Вольнер. Острый. Довольно легкий. Острие легко вонзалось.
Баусен. Откуда он у вас?
Вольнер. Купил его за границей лет пять назад.
Баусен. Где конкретно?
Вольнер. В Италии… Название городка точно не помню.
Баусен. Почему вы убили Эггерса, Симмеля и Рюме? Молчание.
Кронке. Почему вы не отвечаете на вопрос?
Молчание.
Баусен. Вы не могли бы рассказать поподробнее, как вы это сделали?
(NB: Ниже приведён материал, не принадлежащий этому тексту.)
-- ==== Sys2Proof/Machine/Registers.lean ====
section
/-! DEFINITION. The host port: the register BAR (R7, R366, R367), writes that wait for the host's earlier writes to memory
(R368), and the memory BAR (R366-R368, R376). -/

namespace Sys2Proof.Machine

/-! ### The register BAR -/

/-- One half of a 64-bit register replaced, its reserved fields zero. -/
def halfPut (x : DWord) (high : Bool) (v : Word) (mask : DWord) : DWord :=
  (if high then pairOf (loOf x) v else pairOf v (hiOf x)) &&& mask

/-- One half of a 64-bit register. -/
def halfGet (x : DWord) (high : Bool) : Word := if high then hiOf x else loOf x

/-- Registers of the low offsets that are the device's own (R327, R332, R340, R357, R350, R359, R315, R367), but for those that start or
resume work. -/
def State.writeLow (s : State) (off : Nat) (v : Word) : State :=
  let d := s.dev
  match off with
  | 0x020 => { s with dev := { d with hwin := halfPut d.hwin false v 0x00FF_FFFF_C000_0000 } }
  | 0x024 => { s with dev := { d with hwin := halfPut d.hwin true v 0x00FF_FFFF_C000_0000 } }
  | 0x104 => { s with dev := { d with apre := v.getLsbD 31, apdly := fieldOf v 0 16 } }
  | 0x200 => { s with dev := { d with ctxBase := halfPut d.ctxBase false v 0x00FF_FFFF_FFE0_0000 } }
  | 0x204 => { s with dev := { d with ctxBase := halfPut d.ctxBase true v 0x00FF_FFFF_FFE0_0000 } }
  | 0x300 => { s with fq := { s.fq with base := halfPut s.fq.base false v 0xFFFF_FFFF_FFFF_F000 } }
  | 0x304 => { s with fq := { s.fq with base := halfPut s.fq.base true v 0xFFFF_FFFF_FFFF_F000 } }
  | 0x308 => { s with fq := s.fq.setCtl v 6 16 (fieldOf v 16 11) }
  | 0x310 => { s with fq := { s.fq with rptr := v } }
  | 0x320 => { s with el := { s.el with base := halfPut s.el.base false v 0xFFFF_FFFF_FFFF_F000 } }
  | 0x324 => { s with el := { s.el with base := halfPut s.el.base true v 0xFFFF_FFFF_FFFF_F000 } }
  | 0x328 => { s with el := s.el.setCtl v 4 16 (fieldOf v 16 11) }
  | 0x330 => { s with el := { s.el with rptr := v } }
  | 0x334 => { s with el := { s.el with lost := s.el.lost &&& ~~~v } }
  | 0x340 => { s with pr := { s.pr with base := halfPut s.pr.base false v 0xFFFF_FFFF_FFFF_F000 } }
  | 0x344 => { s with pr := { s.pr with base := halfPut s.pr.base true v 0xFFFF_FFFF_FFFF_F000 } }
  | 0x348 => s.prctl v
  | 0x350 => { s with pr := { s.pr with rptr := v } }
  | 0x354 => { s with pr := { s.pr with lost := s.pr.lost &&& ~~~v } }
  | 0x404 => { s with dev := { d with bkHit := d.bkHit && !v.getLsbD 30 } }
  | 0x408 => { s with dev := { d with dbgSel := v } }
  | 0x500 => { s.flushTraces with dev := { d with trBase := halfPut d.trBase false v 0x00FF_FFFF_FFFF_F000 } }
  | 0x504 => { s.flushTraces with dev := { d with trBase := halfPut d.trBase true v 0x00FF_FFFF_FFFF_F000 } }
  | 0x508 => s.trctl v
  | _ => s

/-- A write of DBGDATA (R349, R350). -/
def State.putDbgdata (s : State) (v : DWord) : State :=
  match s.debugWarp with
  | none => s
  | some (b, i, _, l) => s.modWarp b.uid i fun w => w.dbgPut s.dev.dbgSel l.desc.regs v

/-- DBGDATA is written a word at a time: the other half keeps its value. -/
def State.writeDbgdata (s : State) (high : Bool) (v : Word) : State :=
  s.putDbgdata (halfPut s.dbgdata high v 0xFFFF_FFFF_FFFF_FFFF)

/-- A packet breakpoint's register (R355). -/
def PktBp.write (b : PktBp) (r : Nat) (v : Word) : PktBp :=
  if r = 0 then { b with pc := halfPut b.pc false v 0x00FF_FFFF_FFFF_FFFE }
  else if r = 4 then { b with pc := halfPut b.pc true v 0x00FF_FFFF_FFFF_FFFE }
  else if r = 8 then
    { b with en := v.getLsbD 31, mpc := v.getLsbD 30, mq := v.getLsbD 29, hit := b.hit && !v.getLsbD 28, qn := fieldOf v 0 6 }
  else b
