-- ==== Sys2Proof/Certificates/Slice0/Obligations.lean ====
section
/-! DEFINITION. The statements for the provers, from the spec's numbered rules: encodings, results, flags and frames of every
instruction, where each completes and where it traps, what each device event does, and the invariant every step keeps. -/

open Sys2Proof Sys2Proof.Machine

/-! ### Lane instructions: results, flags and frames -/

/-- R90, R91: the 16-bit instructions compute D := D op S in every lane that executes; with C = 1 cc0 takes the flags. -/
def ShortFormsGiveTheirResults : Prop :=
  ∀ o : H2,
    GivesWord (.iaddH2 o) o.d.toNat (fun w l => (w.vl o.d.toNat l + w.vl o.s.toNat l, ccAdd (w.vl o.d.toNat l) (w.vl o.s.toNat l) 0)) ∧
    GivesWord (.isubH2 o) o.d.toNat (fun w l => (w.vl o.d.toNat l - w.vl o.s.toNat l, ccSub (w.vl o.d.toNat l) (w.vl o.s.toNat l) 0)) ∧
    GivesWord (.imulH2 o) o.d.toNat (fun w l => resW (w.vl o.d.toNat l * w.vl o.s.toNat l)) ∧
    GivesWord (.andH2 o) o.d.toNat (fun w l => resW (w.vl o.d.toNat l &&& w.vl o.s.toNat l)) ∧
    GivesWord (.orH2 o) o.d.toNat (fun w l => resW (w.vl o.d.toNat l ||| w.vl o.s.toNat l)) ∧
    GivesWord (.xorH2 o) o.d.toNat (fun w l => resW (w.vl o.d.toNat l ^^^ w.vl o.s.toNat l)) ∧
    GivesWord (.shlH2 o) o.d.toNat (fun w l => resW (w.vl o.d.toNat l <<< ((w.vl o.s.toNat l).toNat % 32))) ∧
    GivesWord (.shrH2 o) o.d.toNat (fun w l => resW (w.vl o.d.toNat l >>> ((w.vl o.s.toNat l).toNat % 32))) ∧
    GivesWord (.sarH2 o) o.d.toNat (fun w l => resW ((w.vl o.d.toNat l).sshiftRight ((w.vl o.s.toNat l).toNat % 32))) ∧
    GivesWord (.movH2 o) o.d.toNat (fun w l => resW (w.vl o.s.toNat l)) ∧
    GivesWord (.moviH2 o) o.d.toNat (fun _ _ => resW (o.s.signExtend 32)) ∧
    GivesWord (.faddH2 o) o.d.toNat (fun w l => faddW .rne (w.vl o.d.toNat l) (w.vl o.s.toNat l)) ∧
    GivesWord (.fsubH2 o) o.d.toNat (fun w l => fsubW .rne (w.vl o.d.toNat l) (w.vl o.s.toNat l)) ∧
    GivesWord (.fmulH2 o) o.d.toNat (fun w l => fmulW .rne (w.vl o.d.toNat l) (w.vl o.s.toNat l)) ∧
    GivesWord (.fmaxH2 o) o.d.toNat (fun w l => fminmaxW fp32.maxNum (w.vl o.d.toNat l) (w.vl o.s.toNat l)) ∧
    GivesWord (.fminH2 o) o.d.toNat (fun w l => fminmaxW fp32.minNum (w.vl o.d.toNat l) (w.vl o.s.toNat l))

/-- R92, R93: the N3 instructions compute D := A op B in every lane that executes; the compares write cc0 alone. -/
def ThreeRegisterFormsGiveTheirResults : Prop :=
  ∀ o : N3,
    GivesWord (.iaddN3 o) o.d.toNat (fun w l => (w.vl o.a.toNat l + w.vl o.b.toNat l, ccAdd (w.vl o.a.toNat l) (w.vl o.b.toNat l) 0)) ∧
    GivesWord (.isubN3 o) o.d.toNat (fun w l => (w.vl o.a.toNat l - w.vl o.b.toNat l, ccSub (w.vl o.a.toNat l) (w.vl o.b.toNat l) 0)) ∧
    GivesWord (.imulN3 o) o.d.toNat (fun w l => resW (w.vl o.a.toNat l * w.vl o.b.toNat l)) ∧
    GivesWord (.iminN3 o) o.d.toNat (fun w l => minmaxT .i32 true (w.vl o.a.toNat l) (w.vl o.b.toNat l)) ∧
    GivesWord (.imaxN3 o) o.d.toNat (fun w l => minmaxT .i32 false (w.vl o.a.toNat l) (w.vl o.b.toNat l)) ∧
    GivesWord (.andN3 o) o.d.toNat (fun w l => resW (w.vl o.a.toNat l &&& w.vl o.b.toNat l)) ∧
    GivesWord (.orN3 o) o.d.toNat (fun w l => resW (w.vl o.a.toNat l ||| w.vl o.b.toNat l)) ∧
    GivesWord (.xorN3 o) o.d.toNat (fun w l => resW (w.vl o.a.toNat l ^^^ w.vl o.b.toNat l)) ∧
    GivesWord (.andnN3 o) o.d.toNat (fun w l => resW (w.vl o.a.toNat l &&& ~~~w.vl o.b.toNat l)) ∧
    GivesWord (.shlN3 o) o.d.toNat (fun w l => resW (w.vl o.a.toNat l <<< ((w.vl o.b.toNat l).toNat % 32))) ∧
    GivesWord (.shrN3 o) o.d.toNat (fun w l => resW (w.vl o.a.toNat l >>> ((w.vl o.b.toNat l).toNat % 32))) ∧
    GivesWord (.sarN3 o) o.d.toNat (fun w l => resW ((w.vl o.a.toNat l).sshiftRight ((w.vl o.b.toNat l).toNat % 32))) ∧
    GivesWord (.faddN3 o) o.d.toNat (fun w l => faddW .rne (w.vl o.a.toNat l) (w.vl o.b.toNat l)) ∧
    GivesWord (.fsubN3 o) o.d.toNat (fun w l => fsubW .rne (w.vl o.a.toNat l) (w.vl o.b.toNat l)) ∧
    GivesWord (.fmulN3 o) o.d.toNat (fun w l => fmulW .rne (w.vl o.a.toNat l) (w.vl o.b.toNat l)) ∧
    GivesWord (.fminN3 o) o.d.toNat (fun w l => fminmaxW fp32.minNum (w.vl o.a.toNat l) (w.vl o.b.toNat l)) ∧
    GivesWord (.fmaxN3 o) o.d.toNat (fun w l => fminmaxW fp32.maxNum (w.vl o.a.toNat l) (w.vl o.b.toNat l)) ∧
    GivesWord (.hadd2N3 o) o.d.toNat (fun w l => packF2 fp16 false (fp16.add .rne) (w.vl o.a.toNat l) (w.vl o.b.toNat l)) ∧
    GivesWord (.hmul2N3 o) o.d.toNat (fun w l => packF2 fp16 false (fp16.mul .rne) (w.vl o.a.toNat l) (w.vl o.b.toNat l)) ∧
    GivesWord (.badd2N3 o) o.d.toNat (fun w l => packF2 bf16 false (bf16.add .rne) (w.vl o.a.toNat l) (w.vl o.b.toNat l)) ∧
    GivesWord (.bmul2N3 o) o.d.toNat (fun w l => packF2 bf16 false (bf16.mul .rne) (w.vl o.a.toNat l) (w.vl o.b.toNat l)) ∧
    GivesWord (.movN3 o) o.d.toNat (fun w l => resW (w.vl o.a.toNat l)) ∧
    GivesFlags (.icmpN3 o) (fun w l => ccSub (w.vl o.a.toNat l) (w.vl o.b.toNat l) 0) ∧
    GivesFlags (.fcmpN3 o) (fun w l => ccFcmp fp32 (w.vl o.a.toNat l).toNat (w.vl o.b.toNat l).toNat)

/-- R92, R93: the NI instructions, whose B is an 8-bit immediate: sign-extended for IADDI, MOVI8 and ICMPI, zero-extended for
the logic, a shift amount below 32 for the shifts. -/
def ImmediateFormsGiveTheirResults : Prop :=
  ∀ o : NI,
    GivesWord (.iaddi o) o.d.toNat (fun w l => (w.vl o.a.toNat l + o.imm.signExtend 32, ccAdd (w.vl o.a.toNat l) (o.imm.signExtend 32) 0)) ∧
    GivesWord (.shli o) o.d.toNat (fun w l => resW (w.vl o.a.toNat l <<< o.imm.toNat)) ∧
    GivesWord (.shri o) o.d.toNat (fun w l => resW (w.vl o.a.toNat l >>> o.imm.toNat)) ∧
    GivesWord (.sari o) o.d.toNat (fun w l => resW ((w.vl o.a.toNat l).sshiftRight o.imm.toNat)) ∧
    GivesWord (.andi o) o.d.toNat (fun w l => resW (w.vl o.a.toNat l &&& o.imm.zeroExtend 32)) ∧
    GivesWord (.ori o) o.d.toNat (fun w l => resW (w.vl o.a.toNat l ||| o.imm.zeroExtend 32)) ∧
    GivesWord (.xori o) o.d.toNat (fun w l => resW (w.vl o.a.toNat l ^^^ o.imm.zeroExtend 32)) ∧
    GivesWord (.movi8 o) o.d.toNat (fun _ _ => resW (o.imm.signExtend 32)) ∧
    GivesFlags (.icmpi o) (fun w l => ccSub (w.vl o.a.toNat l) (o.imm.signExtend 32) 0)

/-- R90-R93: the lane instructions of 16 and 32 bits. -/
def Obligations.ShortInstructionsGiveTheirResults : Prop :=
  ShortFormsGiveTheirResults ∧ ThreeRegisterFormsGiveTheirResults ∧ ImmediateFormsGiveTheirResults

/-- R129-R132, R137: the integer instructions of A and B with a 32-bit result; B is a register or the immediate (R126). -/
def IntegerInstructionsGiveTheirResults : Prop :=
  ∀ o : Xr,
    GivesWord (.iadd o) o.d.toNat (fun w l => arithT o.ty o.sat (· + ·) (fun a b => ccAdd a b 0) (w.vl o.a.toNat l) (xrB o w l)) ∧
    GivesWord (.isub o) o.d.toNat (fun w l => arithT o.ty o.sat (· - ·) (fun a b => ccSub a b 0) (w.vl o.a.toNat l) (xrB o w l)) ∧
    GivesWord (.ineg o) o.d.toNat (fun w l => arithT o.ty o.sat (fun _ x => -x) (fun _ x => ccSub 0 x 0) (w.vl o.a.toNat l) (w.vl o.a.toNat l)) ∧
    GivesWord (.iabs o) o.d.toNat (fun w l => arithT o.ty o.sat (fun _ x => x.natAbs)
      (fun _ x => { ccInt (absW x) with v := x == 0x8000_0000 }) (w.vl o.a.toNat l) (w.vl o.a.toNat l)) ∧
    GivesWord (.imul o) o.d.toNat (fun w l => arithT o.ty o.sat (· * ·) (fun a b => ccInt (a * b)) (w.vl o.a.toNat l) (xrB o w l)) ∧
    GivesWord (.iaddc o) o.d.toNat (fun w l =>
      let cin := if (w.cc o.h.gset l).c then 1 else 0
      (w.vl o.a.toNat l + xrB o w l + BitVec.ofNat 32 cin, ccAdd (w.vl o.a.toNat l) (xrB o w l) cin)) ∧
    GivesWord (.isubb o) o.d.toNat (fun w l =>
      let bin := if (w.cc o.h.gset l).c then 0 else 1
      (w.vl o.a.toNat l - xrB o w l - BitVec.ofNat 32 bin, ccSub (w.vl o.a.toNat l) (xrB o w l) bin)) ∧
    GivesWord (.imulh o) o.d.toNat (fun w l => resW (mulHi o.ty (w.vl o.a.toNat l) (xrB o w l))) ∧
    GivesWord (.imad o) o.d.toNat (fun w l => resW (w.vl o.a.toNat l * xrB o w l + w.vl (xrC o) l)) ∧
    GivesWord (.imin o) o.d.toNat (fun w l => minmaxT o.ty true (w.vl o.a.toNat l) (xrB o w l)) ∧
    GivesWord (.imax o) o.d.toNat (fun w l => minmaxT o.ty false (w.vl o.a.toNat l) (xrB o w l))

/-- R129, R130, R135, R136: the logic, rotate, funnel-shift, count and field instructions. -/
def LogicInstructionsGiveTheirResults : Prop :=
  (∀ o : Xr,
    GivesWord (.rol o) o.d.toNat (fun w l => resW ((w.vl o.a.toNat l).rotateLeft ((xrB o w l).toNat % 32))) ∧
    GivesWord (.ror o) o.d.toNat (fun w l => resW ((w.vl o.a.toNat l).rotateRight ((xrB o w l).toNat % 32))) ∧
    GivesWord (.fshl o) o.d.toNat (fun w l =>
      resW (hiOf ((w.vl o.a.toNat l ++ xrB o w l : DWord) <<< ((w.vl (xrC o) l).toNat % 32)))) ∧
    GivesWord (.fshr o) o.d.toNat (fun w l =>
      resW (loOf ((w.vl o.a.toNat l ++ xrB o w l : DWord) >>> ((w.vl (xrC o) l).toNat % 32)))) ∧
    GivesWord (.and o) o.d.toNat (fun w l => resW (w.vl o.a.toNat l &&& xrB o w l)) ∧
    GivesWord (.or o) o.d.toNat (fun w l => resW (w.vl o.a.toNat l ||| xrB o w l)) ∧
    GivesWord (.xor o) o.d.toNat (fun w l => resW (w.vl o.a.toNat l ^^^ xrB o w l)) ∧
    GivesWord (.andn o) o.d.toNat (fun w l => resW (w.vl o.a.toNat l &&& ~~~xrB o w l)) ∧
    GivesWord (.not o) o.d.toNat (fun w l => resW (~~~w.vl o.a.toNat l)) ∧
    GivesWord (.popc o) o.d.toNat (fun w l => resW (BitVec.ofNat 32 (popcount (w.vl o.a.toNat l)))) ∧
    GivesWord (.clz o) o.d.toNat (fun w l => resW (BitVec.ofNat 32 (clzW (w.vl o.a.toNat l)))) ∧
    GivesWord (.ctz o) o.d.toNat (fun w l => resW (BitVec.ofNat 32 (ctzW (w.vl o.a.toNat l)))) ∧
    GivesWord (.brev o) o.d.toNat (fun w l => resW (w.vl o.a.toNat l).reverse) ∧
    GivesWord (.bfe o) o.d.toNat (fun w l => resW (bfeW o.ty (w.vl o.a.toNat l) (xrB o w l))) ∧
    GivesWord (.bfi o) o.d.toNat (fun w l => resW (bfiW (w.vl o.a.toNat l) (xrB o w l) (w.vl (xrC o) l))) ∧
    GivesWord (.bysel o) o.d.toNat (fun w l => resW (byselW (w.vl o.a.toNat l) (xrB o w l) (w.vl (xrC o) l)))) ∧
  (∀ o : Lut3, GivesWord (.lut3 o) o.d.toNat (fun w l =>
    resW (lut3W o.table (w.vl o.a.toNat l) (w.vl o.b.toNat l) (w.vl o.c.toNat l))))

/-- R129-R132, R135-R137: the integer and logic instructions of 64 bits with a 32-bit result. -/
def Obligations.IntegerAndLogicInstructionsGiveTheirResults : Prop :=
  IntegerInstructionsGiveTheirResults ∧ LogicInstructionsGiveTheirResults

/-- R129, R130, R134, R146: the instructions of 64-bit pairs, the shifts and moves of both widths, the compare and the select. -/
def Obligations.PairInstructionsGiveTheirResults : Prop :=
  (∀ o : Xr,
    GivesPair (.imadw o) o.d.toNat (fun w l =>
      let r : DWord := BitVec.ofInt 64 (extInt o.ty (w.vl o.a.toNat l) * extInt o.ty (xrB o w l)) + w.vp (xrC o) l
      (r, ccInt r)) ∧
    GivesPair (.iadd64 o) o.d.toNat (fun w l => (w.vp o.a.toNat l + xrB64 o w l, ccAdd (w.vp o.a.toNat l) (xrB64 o w l) 0)) ∧
    GivesPair (.isub64 o) o.d.toNat (fun w l => (w.vp o.a.toNat l - xrB64 o w l, ccSub (w.vp o.a.toNat l) (xrB64 o w l) 0)) ∧
    GivesFlags (.icmp o) (fun w l => if o.ty.is64 then ccSub (w.vp o.a.toNat l) (xrB64 o w l) 0
      else ccSub (w.vl o.a.toNat l) (xrB o w l) 0)) ∧
  (∀ o : Xr, o.ty.is64 = true →
    GivesPair (.lea o) o.d.toNat (fun w l =>
      let t : DWord := (if o.ty == .i64 then (xrB o w l).signExtend 64 else (xrB o w l).zeroExtend 64) <<< xrC o
      (w.vp o.a.toNat l + t, ccAdd (w.vp o.a.toNat l) t 0)) ∧
    GivesPair (.shl o) o.d.toNat (fun w l =>
      let r := w.vp o.a.toNat l <<< ((xrB o w l).toNat % 64)
      (r, ccInt r)) ∧
    GivesPair (.shr o) o.d.toNat (fun w l =>
      let r := w.vp o.a.toNat l >>> ((xrB o w l).toNat % 64)
      (r, ccInt r)) ∧
    GivesPair (.sar o) o.d.toNat (fun w l =>
      let r := (w.vp o.a.toNat l).sshiftRight ((xrB o w l).toNat % 64)
      (r, ccInt r)) ∧
    GivesPair (.mov o) o.d.toNat (fun w l => (w.vp o.a.toNat l, ccInt (w.vp o.a.toNat l)))) ∧
  (∀ o : Xr, o.ty.is64 = false →
    GivesWord (.lea o) o.d.toNat (fun w l =>
      let t := xrB o w l <<< xrC o
      (w.vl o.a.toNat l + t, ccAdd (w.vl o.a.toNat l) t 0)) ∧
    GivesWord (.shl o) o.d.toNat (fun w l => resW (w.vl o.a.toNat l <<< ((xrB o w l).toNat % 32))) ∧
    GivesWord (.shr o) o.d.toNat (fun w l => resW (w.vl o.a.toNat l >>> ((xrB o w l).toNat % 32))) ∧
    GivesWord (.sar o) o.d.toNat (fun w l => resW ((w.vl o.a.toNat l).sshiftRight ((xrB o w l).toNat % 32))) ∧
    GivesWord (.mov o) o.d.toNat (fun w l => resW (w.vl o.a.toNat l))) ∧
  (∀ o : Sel, GivesWord (.isel o) o.d.toNat (fun w l =>
    resW (if holds o.cond (w.cc o.set l) then w.vl o.a.toNat l else w.vl o.b.toNat l)))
Вольнер. Про которого рассказать?
Баусен. Например, про Мориса Рюме.
Вольнер. Я позвонил в дверь, он открыл мне… и я убил его.
Баусен. Зачем?
Вольнер. Ради этого я и пришел туда.
Баусен. Опишите в деталях, как это произошло!
Вольнер. Я сказал, что повредил спину. Уронил на пол часы. Поскольку я не мог согнуться, чтобы поднять их, доктор наклонился, и… я ударил его топором по затылку.
Баусен. Вы были ранее знакомы с доктором Рюме?
Вольнер. Я был его пациентом.
Баусен. Он знал о том, что вы придете?
Вольнер. Да.
Баусен. Вы хотите сказать, что он принимал пациентов на дому в вечернее время?
Вольнер. Мне пришлось долго уговаривать принять меня.
Баусен. Как был одет Рюме?
Вольнер. Пуловер… серо-зеленый. Черные брюки, черные носки…
Баусен. В какое время все это было?
Вольнер. Около одиннадцати вечера.
Баусен. Что было на Эрнсте Симмеле, когда вы убили его?
Вольнер. Белая рубашка и галстук. Пиджак и брюки. Ботинки… кажется, коричневые. Было темно…
Баусен. Черт, все сходится. Что скажете, инспектор Мёрк?
Мёрк. Мне трудно вам поверить, господин Вольнер. Зачем вы это сделали?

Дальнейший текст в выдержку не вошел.